Tongue root advancement facilitates voicing during stop closure by enlarging the supralaryngeal cavity volume (Westbury, 1983). In a recent ultrasound study, Ahn (2018) reports that tongue is indeed more advanced during voiced than voiceless stops both in English and Brazilian Portuguese, suggesting that the articulatory adjustment aligns more with the abstract laryngeal distinctions than their acoustic implementation—the "voiced” stops are typically not phonated in English but in Brazilian Portuguese. This study, using ultrasound, compares tongue positioning during Seoul Korean (SK) stops of three laryngeal categories: lenis, fortis, and aspirated. All three categories are voiceless phrase-initially, with the lenis being voiced intervocalically (Jun, 1993). This study asks whether (1) SK lenis, fortis, and aspirated stops have different tongue configurations when none are phonated and (2) the intervocalic voicing of lenis stops leads to tongue root advancement. Nine native SK speakers recorded phrase-initial and intervocalic stops. Results: lenis, fortis, and aspirated stops did not show different tongue position in phrase-initial positions. In intervocalic positions, lenis stops, acoustically voiced during closure, did not show more tongue root advancement than other types of stops. These results suggest that SK speakers use tongue positioning neither for laryngeal contrast nor as an adjustment for allophonic voicing of intervocalic lenis stops.

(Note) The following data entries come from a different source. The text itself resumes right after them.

def aGrid (p : List Word) : Grid := { placedGrid with uid := 7, packet := p, state := .queued, placed := 0, dims := pktDims p }
def queuedGrid (p : List Word) (before : Grid := { placedGrid with state := .complete }) : State :=
  { issuing id with grids := [before, aGrid p], nextId := 100 }
theorem packet_good (more : List (Nat × Word)) (x y z : Nat) (h : decide
    ((pNat (aPacket more) 1 / 2 ^ 44 = 0 ∧ pNat (aPacket more) 2 / 2 ^ 19 = 0 ∧ pNat (aPacket more) 3 / 2 ^ 11 = 0 ∧
      pNat (aPacket more) 7 / 2 ^ 22 = 0 ∧ ∀ i, i < 33 → 12 ≤ i → pNat (aPacket more) i = 0) ∧
      (if pNat (aPacket more) 3 / 2 ^ 9 % 2 = 1 then pNat (aPacket more) 6 % 4 = 0 else pNat (aPacket more) 6 = 0) ∧
      pNat (aPacket more) 1 / 2 ^ 42 % 4 ≠ 3 ∧
      (∀ r, r < pRoles (aPacket more) → 1 ≤ pGroups (aPacket more) r ∧ pGroups (aPacket more) r ≤ 32) ∧
      (∀ r, r < 4 → pRoles (aPacket more) ≤ r → pGroups (aPacket more) r = 0) ∧
      (1 ≤ pNat (aPacket more) 0 / 2 ^ 48 ∧
        pNat (aPacket more) 0 / 2 ^ 48 ≤ 32 * ((List.range (pRoles (aPacket more))).map (pGroups (aPacket more))).sum) ∧
      ((List.range (pRoles (aPacket more))).map (pGroups (aPacket more))).sum ≤ 32 ∧
      ((List.range (pRoles (aPacket more))).map fun r => pGroups (aPacket more) r * (8 * (pNat (aPacket more) 1 / 2 ^ (24 + 4 * r) % 16 + 1))).sum ≤ 2048 ∧
      pNat (aPacket more) 2 % 2 ^ 19 ≤ 393216 ∧ x * y * z % 2 ^ (pNat (aPacket more) 1 / 2 ^ 42 % 4) = 0 ∧
      (pNat (aPacket more) 8 % 16 = 0 ∧ pNat (aPacket more) 9 % 16 = 0) ∧
      (pNat (aPacket more) 10 % 2 = 0 ∧ pNat (aPacket more) 7 / 2 ^ 21 % 2 = 0) ∧
      (pNat (aPacket more) 4 < 2 ^ 53 ∧ pNat (aPacket more) 4 % 4 = 0 ∧ pNat (aPacket more) 5 < 2 ^ 53 ∧ pNat (aPacket more) 5 % 4 = 0) ∧
      (pNat (aPacket more) 7 / 2 ^ 8 % 16 ≠ 15 ∧ pNat (aPacket more) 7 / 2 ^ 5 % 8 ≤ 4)) = true) :
    PacketGood (aPacket more) x y z := by
  obtain ⟨⟨a, b, c, d, e⟩, h2, h3, h4, h5, h6, h7, h8, h9, h10, h11, h12, h13, h14⟩ := of_decide_eq_true h
  exact ⟨⟨a, b, c, d, fun i h1 h2 => e i h2 h1⟩, h2, h3, h4, fun r h1 h2 => h5 r h2 h1, h6, h7, h8, h9, h10, h11, h12, h13, h14⟩
theorem test_meets_dispatch : (queuedGrid (aPacket [])).isNext (aGrid (aPacket [])) ∧
    (queuedGrid (aPacket [])).context? 0 = some placedContext ∧ ((aPacket []).getD 3 0).getLsbD 9 = false ∧
    PacketGood (aPacket []) 1 1 1 ∧ ∀ e ∈ (aGrid (aPacket [])).image, e.1 < ((aPacket []).getD 2 0).toNat % 2 ^ 19 :=
  ⟨⟨rfl, rfl, rfl, by decide⟩, rfl, by decide, packet_good [] 1 1 1 (by decide), by decide⟩
/-- With CAPTURE set. -/
theorem test_meets_dispatchCaptures : (queuedGrid (aPacket [(3, 0x400)])).isNext (aGrid (aPacket [(3, 0x400)])) ∧
    PacketGood (aPacket [(3, 0x400)]) 1 1 1 ∧ (aGrid (aPacket [(3, 0x400)])).capture = none ∧
    (∀ y ∈ (queuedGrid (aPacket [(3, 0x400)])).captures, y.id ≠ 100) ∧ ((aPacket [(3, 0x400)]).getD 3 0).getLsbD 10 = true :=
  ⟨⟨rfl, rfl, rfl, by decide⟩, packet_good _ 1 1 1 (by decide), rfl, by decide, by decide⟩
/-- A packet whose LANES is zero; with OVERLAP, behind a grid that has started every team. -/
theorem test_meets_dispatchFault : (queuedGrid (aPacket [(0, 0x100010001), (3, 0x100)]) placedGrid).isNext (aGrid (aPacket [(0, 0x100010001), (3, 0x100)])) ∧
    ¬PacketGood (aPacket [(0, 0x100010001), (3, 0x100)]) 1 1 1 :=
  ⟨⟨rfl, rfl, rfl, by decide⟩, fun h => absurd h.lanes.1 (by decide)⟩
def indirect : List Word := aPacket [(3, 0x200), (6, 0x2010)]
def counting (x y z : Nat) : State :=
  { queuedGrid indirect with mem := Memory.put (placedMemory 0) 0x8010 (leBytes 4 x ++ leBytes 4 y ++ leBytes 4 z) }
theorem test_meets_counts : (counting 65535 0 1).isNext (aGrid indirect) ∧ (indirect.getD 3 0).getLsbD 9 = true ∧
    (counting 65535 0 1).countsAt placedContext (aGrid indirect) [0x8010, 0x8014, 0x8018] ∧
    Memory.nat (counting 65535 0 1).mem 0x8010 4 < 65536 := by
  refine ⟨⟨rfl, rfl, rfl, by decide⟩, by decide, ⟨by decide, by decide, rfl, fun i pa h => ?_⟩, by decide⟩
  match i with
  | 0 => cases h; exact ⟨_, rfl, rfl, .inr rfl, rfl, rfl, by decide⟩
  | 1 => cases h; exact ⟨_, rfl, rfl, .inr rfl, rfl, rfl, by decide⟩
  | 2 => cases h; exact ⟨_, rfl, rfl, .inr rfl, rfl, rfl, by decide⟩
theorem test_meets_countsLarge : (counting 1 65536 1).isNext (aGrid indirect) ∧
    (counting 1 65536 1).countsAt placedContext (aGrid indirect) [0x8010, 0x8014, 0x8018] ∧
    65536 ≤ Memory.nat (counting 1 65536 1).mem 0x8014 4 := by
  refine ⟨⟨rfl, rfl, rfl, by decide⟩, ⟨by decide, by decide, rfl, fun i pa h => ?_⟩, by decide⟩
  match i with
  | 0 => cases h; exact ⟨_, rfl, rfl, .inr rfl, rfl, rfl, by decide⟩
  | 1 => cases h; exact ⟨_, rfl, rfl, .inr rfl, rfl, rfl, by decide⟩
  | 2 => cases h; exact ⟨_, rfl, rfl, .inr rfl, rfl, rfl, by decide⟩

def eligible (b : Option (Nat × Nat × List Nat)) : Grid := { aGrid (aPacket []) with state := .eligible, batch := b }
def placing (det : List Nat) (b : Option (Nat × Nat × List Nat)) : State :=
  { graphed taken id with grids := [placedGrid, eligible b], det := det }
theorem placing_places (det : List Nat) (b : Option (Nat × Nat × List Nat)) (core : Nat) (hc : core < 512)
    (h : (∀ t ∈ (placing det b).teams, t.grid = 7 → t.core ≠ none) ∧
      (∀ h ∈ (placing det b).grids, h.slice = 0 → h.uid ≠ 7 → (placing det b).wantsPlace h = true →
        pktPrio h.packet < pktPrio (eligible b).packet ∨ (pktPrio h.packet = pktPrio (eligible b).packet ∧ (eligible b).seq.toNat ≤ h.seq.toNat)) ∧
      (0 ∉ det → ((((placing det b).residents core).map fun r => r.2.2).sum +
          ((pktGroupRoles (eligible b).packet).map (pktBudget (eligible b).packet)).sum ≤ 2048 ∧
        ((placing det b).residents core).length + (pktGroupRoles (eligible b).packet).length ≤ 32 ∧
        (placing det b).sharedUsed core + pktShared (eligible b).packet ≤ 393216)) ∧
      (0 ∈ det → (placing det b).detCores 0 (pktGang (eligible b).packet) = some [core])) :
    PlacesOn (placing det b) (eligible b) [core] :=
  { grid := rfl
    open_ := ⟨rfl, (by decide : (eligible none).placed < (eligible none).teamCount)⟩
    runs := ⟨placedContext, rfl, rfl⟩
    whole := h.1
    first := h.2.1
    onCores := ⟨(by decide : 1 = pktGang (eligible none).packet), by simp, core / 4, by
      simp only [placing, graphed, issuing, eligible, aGrid, placedGrid, State.withFetchWord, State.modGroup, State.modTeam]; omega, by
      simp only [placing, graphed, issuing, eligible, aGrid, placedGrid, State.withFetchWord, State.modGroup, State.modTeam]; omega, by simp⟩
    room := fun hd c hcm => by
      rw [List.mem_singleton] at hcm
      subst hcm
      exact h.2.2.1 hd
    fixed := h.2.2.2 }
theorem test_meets_place : PlacesOn (placing [] none) (eligible none) [511] := placing_places _ _ _ (by omega) (by decide)
theorem test_meets_placeDet : PlacesOn (placing [0] none) (eligible none) [4] := placing_places _ _ _ (by omega) (by decide)
theorem test_meets_placeBatch : PlacesOn (placing [] (some (5, 1, [0, 2]))) (eligible (some (5, 1, [0, 2]))) [1] ∧
    (placing [] (some (5, 1, [0, 2]))).graph? 5 = some taken := ⟨placing_places _ _ _ (by omega) (by decide), rfl⟩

Previous research on utterance-initial voiced stops in American English (AE) has shown that speakers enlarge the vocal cavity via tongue root advancement whether or not the stop is phonated when compared to voiceless stops (Ahn 2015). The current ultrasound study expands this line of research to examine two further variables: (a) utterance-initial fricatives/affricates and (b) effect of frontness of the following vowel. Participants included both monolingual (n = 4) and simultaneous bilingual (n = 7) AE speakers. Phrase-initial stops (/p,b,t,d,k,g/), fricatives (/f,v,s,z/), and affricates (/tʃ,ʤ/) were followed by /e/ or /u/. Most productions confirmed that both phonated and unphonated voiced stops/affricates had more tongue root advancement than voiceless ones, but a small proportion showed no difference between phonated, unphonated, and voiceless stops/affricates. Fricative productions were divided between no tongue root difference due to either voicing or phonation, and greater advancement for voiced fricatives regardless of phonation. Tongue root advancement may be less prevalent for fricatives because weakening of the frication can also facilitate the conditions for phonation. A prediction that tongue root advancement for voicing before /e/ might be limited by the positioning requirements of the front vowel was weakly supported, especially for fricatives. The potential effects of bilingual speakers are also addressed.